| 65 Views

Rusaknya Mentalisasi Generasi, Tanggung Jawab Siapa?

Oleh : Suhirnan, S.Pd
Relawan Opini

Saat ini tidak sedikit dari kita pernah mendengar persoalan generasi yang semakin hari semakin rusak. Berita-berita bertebaran seakan memberitahukan bahwa generasi hari ini sedang tidak baik-baik saja. Padahal generasi muda adalah penentu masa depan bangsa, jika tidak ditangani dengan baik maka akan menjadi bomerang hancurnya suatu bangsa. 

Dilansir dari www.tempo.co (15/02/2025) Badan Kependudukan dan Keluarga Berencana Nasional (BKKBN) menyebutkan bahwa remaja yang menderita kesehatan mental sangatlah tinggi, yaitu mencapai 15,5 juta orang atau setara 34,9 % dari total remaja Indonesia. Wakil Menteri Kependudukan Ratu Ayu Isyana Bagoes Oka mengatakan  generasi muda saat ini menghadapi tantangan yang semakin kompleks, salah satunya adalah isu kesehatan mental di kalangan remaja.

Kesehatan mental atau dikenal Mental health menurut World Health Organization (WHO) adalah kondisi dimana setiap individu merasa sejahtera mengeluarkan potensi dari dalam dirinya tanpa adanya tekanan.

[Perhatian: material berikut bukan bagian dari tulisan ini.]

-- ==== Sys2Proof/Tests/Slice0.lean ====
section
/-!
SUPPORT. Tests of single commands and steps against spec/95_test_vectors.md and the rules' own examples, and
the witnesses that the hypotheses of the obligations can be met. The expected values are the spec's.
-/

namespace Sys2Proof.Tests

open Sys2Proof Sys2Proof.Machine

-- One kernel evaluation at a time: each has a thread of its own, and together they outgrow the memory limit.
set_option Elab.async false

/-! ### Small states -/

/-- Operand registers, the rest 0. -/
def operands (xs : List Nat) : Vector Word 12 := Vector.ofFn fun i => BitVec.ofNat 32 (xs.getD i.val 0)

/-- The reset state with a running command's operands and with blocks of DMEM written. -/
def running (xs : List Nat) (blocks : List (Nat × List Nat)) : State :=
  { State.reset with
    busy := true
    latch := { Latch.reset with args := operands xs }
    mem := applyWrites [] (blocks.map fun b => (b.1, b.2.map (BitVec.ofNat 32))) }

/-- A state with the configuration that CFG_APPLY derives from `c`. -/
def configuredBy (c : Staging) (s : State) : State := { s with cfgValid := true, act := derive c }

/-- What a command or step leads to, if it leads to a next state. -/
def after (o : Host.Outcome State Fault Refusal) (p : State → Bool) : Bool :=
  match o with
  | .next t => p t
  | .fault _ => false
  | .refused _ => false

/-- DMEM holds these words from `base` on. -/
def holdsAt (t : State) (base : Nat) (ws : List Nat) : Bool :=
  (List.range ws.length).map (fun j => readWord t.mem (base + j)) ==
    ws.map fun (w : Nat) => some (BitVec.ofNat 32 w)

/-- The command succeeded. -/
def succeeded (t : State) : Bool := t.errCode == .ok && t.errInfo == 0 && t.irqStatus.getLsbD 0 && !t.busy

/-- The command ended in this error. -/
def erred (code : ErrCode) (info : Nat) (t : State) : Bool :=
  t.errCode == code && t.errInfo == BitVec.ofNat 32 info && t.irqStatus == 0b00011 && !t.busy

/-- 1.0, 0.5, 2.0 and -1.0 as words. -/
def f1 : Nat := 0x3F800000
def fHalf : Nat := 0x3F000000
def f2 : Nat := 0x40000000
def fNeg1 : Nat := 0xBF800000
/-- The h of spec/95_test_vectors.md, and -h. -/
def fh : Nat := 0x3F3504F3
def fNegH : Nat := 0xBF3504F3

/-- V-OFDM-1: K = 4, P = 1, N = 4, CPF = 0.5. -/
def stagingOfdm : Staging :=
  { Staging.reset with subc := 4, pilot := 1, symlen := 4, cpf := 0x3F000000 }

/-- A window of three samples, so that W = 3 and L = smooth7(8) = 8. C = 2·3 + 3·3 = 15. -/
def stagingW3 : Staging :=
  { Staging.reset with
    subc := 3, pilot := 0, symlen := 3, cpf := 0, ns := 2, ne := 2, thresh := 0x40000000
    disp := 1, maxsym := 2, preStart := 0, preEnd := 4, capBase := 0x100 }

/-- The smallest window: W = 1 and L = 2, so that the statistic is 1 or +0. C = NE + 1. -/
def stagingW1 (ns ne : BitVec 8) : Staging :=
  { Staging.reset with
    subc := 1, pilot := 0, symlen := 1, cpf := 0, ns := ns, ne := ne, thresh := 0x3F000000
    disp := 0, maxsym := 0, preStart := 0, preEnd := 1, capBase := 16 }

/-! ### Decoding (spec/30_encoding.md R80, R83, R84): a word written as RSV, FLAGS, OP -/

/-- R83, control and configuration: 0x00, 0x01, 0x02. -/
theorem test_decode_control :
    decode (0x0000#16 ++ 0b00000000#8 ++ 0b00000000#8) = .command .nop ∧
    decode (0x0000#16 ++ 0b00000000#8 ++ 0b00000001#8) = .command .cfgApply ∧
    decode (0x0000#16 ++ 0b00000000#8 ++ 0b00000010#8) = .command .layoutDump := by decide

/-- R83, transforms: 0x10, 0x11, 0x12. -/
theorem test_decode_transforms :
    decode (0x0000#16 ++ 0b00000000#8 ++ 0b00010000#8) = .command .fftFwd ∧
    decode (0x0000#16 ++ 0b00000000#8 ++ 0b00010001#8) = .command .fftInv ∧
    decode (0x0000#16 ++ 0b00000000#8 ++ 0b00010010#8) = .command .cconv := by decide

/-- R83, R84, synchronization: 0x20 with and without bit 8, 0x21, 0x22. -/
theorem test_decode_sync :
    decode (0x0000#16 ++ 0b00000000#8 ++ 0b00100000#8) = .command .xcorr ∧
    decode (0x0000#16 ++ 0b00000001#8 ++ 0b00100000#8) = .command .xcorrSel ∧
    decode (0x0000#16 ++ 0b00000000#8 ++ 0b00100001#8) = .command .syncPush ∧
    decode (0x0000#16 ++ 0b00000000#8 ++ 0b00100010#8) = .command .syncReset := by decide

/-- R83, R84, OFDM: 0x30 and 0x31 with and without bit 8, 0x32. -/
theorem test_decode_ofdm :
    decode (0x0000#16 ++ 0b00000000#8 ++ 0b00110000#8) = .command .ofdmEnc ∧
    decode (0x0000#16 ++ 0b00000001#8 ++ 0b00110000#8) = .command .ofdmEncImagOut ∧
    decode (0x0000#16 ++ 0b00000000#8 ++ 0b00110001#8) = .command .ofdmDec ∧
    decode (0x0000#16 ++ 0b00000001#8 ++ 0b00110001#8) = .command .ofdmDecImagIn ∧
    decode (0x0000#16 ++ 0b00000000#8 ++ 0b00110010#8) = .command .realign := by decide

/-- R83, channel, PSK and bitstream: 0x40, 0x41, 0x50, 0x51, 0x60, 0x61. -/
theorem test_decode_rest :
    decode (0x0000#16 ++ 0b00000000#8 ++ 0b01000000#8) = .command .chEst ∧
    decode (0x0000#16 ++ 0b00000000#8 ++ 0b01000001#8) = .command .chEq ∧
    decode (0x0000#16 ++ 0b00000000#8 ++ 0b01010000#8) = .command .pskMod ∧
    decode (0x0000#16 ++ 0b00000000#8 ++ 0b01010001#8) = .command .pskDemod ∧
    decode (0x0000#16 ++ 0b00000000#8 ++ 0b01100000#8) = .command .bitPack ∧
    decode (0x0000#16 ++ 0b00000000#8 ++ 0b01100001#8) = .command .bitUnpack := by decide

/-- Section 2.8: the words each check of R82 refuses. A command carries no operand (R81), so an ill-formed term
is an ill-formed word: an unknown opcode, a reserved bit, an undefined flag of an opcode without and with flags. -/
theorem test_illformed_words_refused :
    (opcodeKnown 0x00000013 = false ∧ decode 0x00000013 = .illegalOp 0x13) ∧
    decode 0x00000113 = .illegalOp 0x13 ∧
    (reservedClear 0x00010010 = false ∧ decode 0x00010010 = .reservedBits 0x00010010) ∧
    (reservedClear 0x00000110 = false ∧ decode 0x00000110 = .reservedBits 0x00000110) ∧
    (reservedClear 0x00000220 = false ∧ decode 0x00000220 = .reservedBits 0x00000220) := by decide

/-- The table's words decode by their numbers, and a bit above the word's 32 is no part of a command. -/
theorem test_decode_table_word :
    decodeTableWord 32 0x120 = some .xcorrSel ∧ decodeTableWord 32 0x13 = none ∧
    decodeTableWord 64 0x100000000 = none := by decide

/-- Section 2.8, first two rows: NOP as the first command after reset, and an illegal opcode. -/
theorem test_first_step :
    after (step (State.reset.withFetchWord 32 0)) (fun t => succeeded t && t.cmd == 0) = true ∧
    after (step (State.reset.withFetchWord 32 0x13))
      (fun t => erred .illegalOp 0x13 t && t.cmd == 0x13) = true := by decide

/-! ### Control and configuration (section 2.1) -/

/-- R100 example and section 2.8: NOP with IRQ_ENABLE = 1 raises the interrupt output. -/
theorem test_nop :
    after (exec .nop { running [] [] with irqEnable := 1 }) (fun t => succeeded t && t.irq) = true := by
  decide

Bagaimana bila keadaan ini berbanding terbalik banyak dari generasi muda saat ini telah mengalami ganguan kesehatan mental akibat dari berbagai faktor, diantaranya faktor dalam yaitu pola asuh orang tua yang salah memberi tekanan berlebihan sehingga memicu anak mengalami masalah mental dan lainnya. sedangkan faktor luar yaitu ketergantungan pada teknologi memicu masalah kesehatan mental seperti ganguan tidur akibat kecanduan media sosial atau games dan masih banyak contoh lainnya.

Selain itu juga Ratu Ayu Isyana Bagoes Oka menyoroti turunnya angka pernikahan karena banyak kalangan muda takut menikah kalaupun menikah memilih untuk tidak memiliki anak. Sesuai hasil survei Sosial Ekonomi Nasional 2022 yang dilakukan Badan Pusat Statistik (BPS) sekitar 8,2 % atau 72.000 perempuan memutuskan untuk menjalani hidup tanpa anak (childfree).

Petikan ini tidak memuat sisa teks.